Note. This will infuriate many of us that absolutely hate Force Design 2030 (I WILL NOT ALLOW THEM TO REBRAND THAT SUCKING PIECE OF SHIT).
via USNI
The Army has not walked away from its hard-earned lessons of the past quarter century. Amid refocusing on large-scale combat operations and employing its new multi-domain operations (MDO) doctrine, U.S. Army Pacific’s strategy seeks to empower regional allies and partners to defend their sovereignty and assert their rights under international law. Given the increasingly tumultuous security environment in the Indo-Pacific, regional militaries are rushing to bolster their capabilities—not just for war, but for operations short of war as well. Together with partner land forces, the U.S. Army is revitalizing the utility of land power as part of a larger effort to “prevail,” as Admiral Sam Paparo decrees, against China’s maritime strategy.3
Just plain wow. A well developed strategy while at the same time maintaining their traditional role? A beautiful thing to see!
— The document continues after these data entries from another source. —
-- ==== Sys2Proof/Machine/Dispatch.lean ====
section
/-! DEFINITION. One arm per constructor of Instr: a direct call of its meaning, or a rejection by name. -/

namespace Sys2Proof.Machine

open Sys2Proof
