/-- R371, R375, R379, R380: a load, store or atomic of which an address does not translate. In a context that does not handle its own
faults the wave stays at its instruction, and the 64-byte record joins the records that the runtime writes to the context's fault ring
and launches its handler for; in trap mode, on a Frailor core or in a self-handling context the trap is taken. A prefetch has no fault
(R225), and the local-store forms translate nothing. -/
def Obligations.TranslationFaults : Prop := ∀ (d a b : Reg) (i : BitVec 11) (z4 : Size4) (z : Size3) (p : Policy) (s : State),
  let selfHandling := s.th.frailor || s.th.trapMode || s.selfHandling s.th
  let translation (cause code : Nat) : Prop := cause = 4 ∨ (cause = 5 ∧ code = 13)
  let faults (ins : Instr) (k : AccessKind) (vec : Bool) (u : State) (va cause code lane : Nat) (lns : List Nat) : Prop :=
    let c := s.ctx s.th.ctx
    let slot := c.faultRing + 64 * (c.faultNext % max c.faultSlots 1)
    let record := leBytes 1 cause ++ leBytes 1 k.code ++ leBytes 2 (if vec then 2 else 0) ++ leBytes 2 s.th.ctx ++
      leBytes 2 (dieOf s.th.core * 2 ^ 12 + s.th.core % 128 * 2 ^ 5 + s.th.wslot % 32) ++ leBytes 8 (va % 2 ^ 64) ++
      leBytes 4 (tripleWord 0 lns.contains).toNat ++ leBytes 4 (tripleWord 1 lns.contains).toNat ++ leBytes 4 (tripleWord 2 lns.contains).toNat ++
      leBytes 4 0 ++ leBytes 8 s.th.pc.toNat ++ leBytes 4 0 ++ leBytes 4 0 ++ leBytes 8 0 ++ leBytes 8 0
    (selfHandling = true →
      exec ins s = .next (u.takePrecise ⟨cause, false, s.th.pc, BitVec.ofNat 64 va, faultInfo k lane code, none⟩)) ∧
    (selfHandling = false → record.length = 64 ∧ ∃ t, exec ins s = .next t ∧ t.runs = false ∧
      t.th.wait.any (fun w => w.kind = .fault) = true ∧ t.th = { u.th with wait := t.th.wait, faultRec := some slot } ∧
      t = { u with th := t.th, ctxs := t.ctxs } ∧ (∀ c, c ≠ s.th.ctx → t.ctx c = s.ctx c) ∧
      t.ctx s.th.ctx = { c with
        faults := c.faults ++ [⟨record, slot, s.now, s.th.uid, none, record, [], [], false⟩], faultNext := c.faultNext + 1 })
  let scalar (ins : Instr) (k : AccessKind) (va : Word) (n : Nat) : Prop :=
    let e := s.entered (encode ins)
    let r := e.reach e.th k none va.toNat n
    s.passes (encode ins) → s.emulates 127 = false → ∀ cause code, r.2 = .error (.trap cause code) → translation cause code →
      faults ins k false r.1 va.toNat cause code 127 []
  let vector (ins : Instr) (k : AccessKind) (n : Nat) (va : Nat → Word) : Prop :=
    let e := s.entered (encode ins)
    let extra : Extra := if k = .atomic then e.atomExtra true false else Extra.none
    let r := e.reachAll [] e.th k extra n (s.activeLanes.map fun j => (j, (va j).toNat))
    let failing := s.activeLanes.filter fun j => match (e.reach e.th k (some j) (va j).toNat n).2 with
      | .error (.trap cause code) => decide (cause = 4 ∨ (cause = 5 ∧ code = 13))
      | _ => false
    s.passes (encode ins) → s.th.emulated = none → ∀ f cause code, r.2 = .error f → f.flaw = .trap cause code → translation cause code →
      faults ins k true r.1 f.va cause code f.lane failing
  let strided (j : Nat) : Word := s.sget a + BitVec.ofNat 64 j * (if b = 0 then BitVec.ofNat 64 (2 ^ z.code) else s.sget b)
  let offset (j : Nat) : Word := s.sget b + (s.elem a j).signExtend 64
  let va := s.sget a + i.signExtend 64
  let vx := s.sget a + s.sget b <<< z4.code
  (∀ q ∈ [(Instr.lb d a i, 1), (.lbu d a i, 1), (.lh d a i, 2), (.lhu d a i, 2), (.lw d a i, 4), (.lwu d a i, 4), (.ld d a i, 8)],
    scalar q.1 .load va q.2) ∧
  (∀ q ∈ [(Instr.sb d a i, 1), (.sh d a i, 2), (.sw d a i, 4), (.sd d a i, 8)], scalar q.1 .store va q.2) ∧
  scalar (.lp d a b z4 p) .load vx (2 ^ z4.code) ∧ scalar (.sp d a b z4 p) .store vx (2 ^ z4.code) ∧
  (∀ ins ∈ [Instr.amoAdd d a b, .amoAnd d a b, .amoOr d a b, .amoXor d a b, .amoMin d a b, .amoMax d a b, .amoMinu d a b, .amoMaxu d a b,
    .amoXchg d a b, .amoFadd d a b, .amoCas d a b], scalar ins .atomic (s.sget a) 4) ∧
  (∀ ins ∈ [Instr.amoDAdd d a b, .amoDAnd d a b, .amoDOr d a b, .amoDXor d a b, .amoDMin d a b, .amoDMax d a b, .amoDMinu d a b,
    .amoDMaxu d a b, .amoDXchg d a b, .amoDFadd d a b, .amoDCas d a b], scalar ins .atomic (s.sget a) 8) ∧
  vector (.vld d a b z p) .load (2 ^ z.code) strided ∧ vector (.vst d a b z p) .store (2 ^ z.code) strided ∧
  vector (.vgth d a b z p) .load (2 ^ z.code) offset ∧ vector (.vsct d a b z p) .store (2 ^ z.code) offset ∧
  (∀ ins ∈ [Instr.vamoAdd d a b, .vamoAnd d a b, .vamoOr d a b, .vamoXor d a b, .vamoMin d a b, .vamoMax d a b, .vamoMinu d a b,
    .vamoMaxu d a b, .vamoXchg d a b, .vamoFadd d a b, .vamoCas d a b], vector ins .atomic 4 offset)
/-- R71, R84, R90, R100, R189, R198, R223, R229, R368, R392: LOAD_COMPLETION delivers the value its place holds, extended, to the
destination, and to nothing else; no byte of memory changes. Of memory of the package each word comes from the L1, where the policy reads
it and it holds the word, and otherwise from the home; only `l1` then leaves it in the L1. A word of another package is asked for by a
packet, and its reply is delivered. A word under an error is not delivered, and leaves UE_CONSUMED pending. A vector load delivers to
the lanes it was issued for. -/
def Obligations.LoadsDeliver : Prop := ∀ (s : State) (seq k sn : Nat) (pc : Word) (pol : Policy) (ph : Bool),
  s.unitsOk → s.th.partner = none → s.th.life ≠ .stopped → s.err.plant = none →
  let core := s.th.core
  let kept (t : State) : Prop := t.th.pc = s.th.pc ∧ t.blocks = s.blocks ∧ t.seed = s.seed ∧ t.tier = s.tier ∧
    t.home = s.home ∧ t.host.mem = s.host.mem ∧ ∀ u, u ≠ s.th.uid → { t.thread u with score := 0 } = { s.thread u with score := 0 }
  let regs (t : State) : Prop := (∀ r, t.sget r = s.sget r) ∧ t.th.vreg = s.th.vreg
  let access (d : Reg) (n : Nat) (sx : Bool) (ps : List Part) : Access := ⟨seq, .ld, k, pc, .loadS d n sx, pol, ps, [d.toNat], false, s.th.trapMode, ph, sn⟩
  let delivers (d : Reg) (n v : Nat) (sx : Bool) (t : State) : Prop := t.th.out = [] ∧
    t.sget d = (if sx then (BitVec.ofNat (8 * n) v).signExtend 64 else BitVec.ofNat 64 v) ∧
    (∀ r, r ≠ d → t.sget r = s.sget r) ∧ t.th.vreg = s.th.vreg ∧ t.th.pc = s.th.pc
  let copy (w : Nat) : Option L1Word := if pol = .llc then none else s.l1 core w
  let reaches (pa n : Nat) : Prop := pa % n = 0 ∧ s.dies.states.getD (homeDie pa) 0 < 3 ∧ s.unlocked s.pkg s.th.uid pa n = true
  let atHome (w : Nat) : Prop := (s.lines.get? (lineOf w)).any (fun l => l.ue = none) = true ∧ s.raceCheck (s.ownerOf s.th) w = none ∧
    (pol = .l1 → (l1SetLines (s.core core).l1 (l1Sets core) (w / 16)).length < 8)
  let word (w : Nat) (x : W32) : Prop := match copy w with
    | some e => e.bad = false ∧ (e.registered = true → s.home.get? w = some (.registered (s.ownerOf s.th))) ∧ x = e.data
    | none => atHome w ∧ s.wordBad w = false ∧ x = s.homeVal w
  (∀ (d : Reg) (n v va : Nat) (sx : Bool) (pl : Place), d ≠ 0 → n ∈ [1, 2, 4, 8] →
    s.th.out = [access d n sx (mkParts 127 va pl n 0 0 true)] →
    (match pl with
      | .loc o => s.blk.lsBad o n = false ∧ v = s.blk.ls.readN o n
      | .seed o => s.seedBad o = false ∧ v = s.seed.readN o n
      | .host i h => s.hostUp i = true ∧ v = s.host.mem.readN (hostAddr i h) n
      | .mem pa _ => reaches pa n ∧ ∃ x, word (pa / 4) x ∧
        if n = 8 then ∃ y, word (pa / 4 + 1) y ∧ v = x.toNat + 2 ^ 32 * y.toNat else v = x.toNat / 2 ^ (8 * (pa % 4)) % 2 ^ (8 * n)
      | .remote g o r => n ≤ 4 ∧ s.canSend g 1 = true ∧ (copy ((Place.remote g o r).pa / 4)).any (fun e =>
          !e.bad && decide (v = e.data.toNat / 2 ^ (8 * (o % 4)) % 2 ^ (8 * n))) = true) →
    ∃ t, exec (.loadCompletion s.th.uid seq []) s = .next t ∧ kept t ∧ delivers d n v sx t ∧
      ∀ w, t.l1 core w = s.l1 core w ∨ (s.l1 core w = none ∧ pol = .l1 ∧ ∃ g, t.l1 core w = some ⟨false, s.homeVal w, 0, 0, g, false⟩)) ∧
  (∀ (d : Reg) (n va g o r : Nat) (sx : Bool), n ∈ [1, 2, 4] → s.canSend g 1 = true → copy ((Place.remote g o r).pa / 4) = none →
    let f := s.flows.getD g Flow.reset
    let part (p : Phase) : Part := ⟨127, va, .remote g o r, n, 0, 0, 0, p⟩
    s.th.out = [access d n sx [part .idle]] → ∃ t, exec (.loadCompletion s.th.uid seq []) s = .next t ∧ kept t ∧ regs t ∧
      t.th.out = [access d n sx [part (.sent g f.next)]] ∧ (t.flows.getD g Flow.reset).unacked = f.unacked ++
        [(⟨s.pkg, g, f.next, s.th.ctx, s.ownerOf s.th, if pol = .llc then o else o / 4 * 4, .load (if pol = .llc then n else 4), none, ph, false,
          f.resync, [], pc⟩, s.now)]) ∧
  (∀ (d : Reg) (n v va g o r q : Nat) (sx : Bool), d ≠ 0 → n ∈ [1, 2, 4] → v < 2 ^ 32 → (pol = .llc → v < 2 ^ (8 * n)) →
    s.th.out = [access d n sx [⟨127, va, .remote g o r, n, 0, 0, 0, .sent g q⟩]] →
    delivers d n (if pol = .llc then v else v / 2 ^ (8 * (o % 4)) % 2 ^ (8 * n)) sx (s.replyTo g q (.value v))) ∧
  (∀ (d : Reg) (n va : Nat) (sx : Bool) (pl : Place), n ∈ [1, 2, 4] →
    s.th.out = [access d n sx [⟨127, va, pl, n, 0, 0, 0, .idle⟩]] →
    (match pl with
      | .loc o => s.blk.lsBad o n = true
      | .seed o => s.seedBad o = true
      | .mem pa _ => reaches pa n ∧ copy (pa / 4) = none ∧ atHome (pa / 4) ∧ s.wordBad (pa / 4) = true
      | _ => False) →
    ∃ t, exec (.loadCompletion s.th.uid seq []) s = .next t ∧ kept t ∧ regs t ∧ t.th.out = [] ∧
      t.th.pending = s.th.pending ++ [⟨seq, .ld, k, 0x11, pc, BitVec.ofNat 64 va, 0, none, false, s.th.trapMode⟩]) ∧
  (∀ (v n : Nat) (ls : List (Nat × Nat)), (ls.map (·.1)).Nodup → (∀ p ∈ ls, p.1 < 96 ∧ s.blk.lsBad p.2 n = false) →
    s.th.out = [⟨seq, .ld, k, pc, .loadV v n, pol, ls.map (fun p => (⟨p.1, p.2, .loc p.2, n, 0, 0, 0, .idle⟩ : Part)), [v], false, s.th.trapMode, ph, sn⟩] →
    ∃ t, exec (.loadCompletion s.th.uid seq []) s = .next t ∧ kept t ∧ t.th.out = [] ∧ (∀ r, t.sget r = s.sget r) ∧
      (∀ p ∈ ls, lane (t.th.vreadA v) p.1 = BitVec.ofNat 32 (s.blk.ls.readN p.2 n)) ∧
      (∀ j, j ∉ ls.map (·.1) → j < 96 → lane (t.th.vreadA v) j = lane (s.th.vreadA v) j) ∧
      (∀ u, u ≠ v → t.th.vreadA u = s.th.vreadA u))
Land forces are the bulk of every Indo-Pacific nation’s military, which seems uncharacteristic given the maritime geography. But land forces—including soldiers, marines, special operations forces, and other indigenous forces—historically have played decisive roles during peacetime and wartime by seizing, holding, and defending key land terrain.
Sounds like the traditional AND enduring role of the United States Marine Corps don't it. Unfortunately its a role that has been walked away from!
The U.S. Army’s MDO doctrine explores the role of land forces in maritime environments, emphasizing the need for integrated planning, the critical nature of land areas in a maritime environment, and the determinative outcomes only land forces can provide by controlling key terrain.8 Informed by this outlook, U.S. Army Pacific is applying land-based capabilities in novel ways. These involve not only mobile land-based assets capable of sinking ships, but also terrestrial sensors, high-altitude balloons, deep-sensing platforms, and upgrades to the Army watercraft fleet.
So the US Army does the rapid deployment/crisis response thing, they do the sustained land combat thing, the cyber warfare thing, anti-air (aircraft/missiles) and now they're doing the land based sea denial thing...a thing the USMC sold its sole to do.
Read it all here, but how long can a service survive if its sole reason for being is as a Stand-In-Force that is so big it will be found, fixed and destroyed in detail while SOCOM does the same thing and aren't even seen?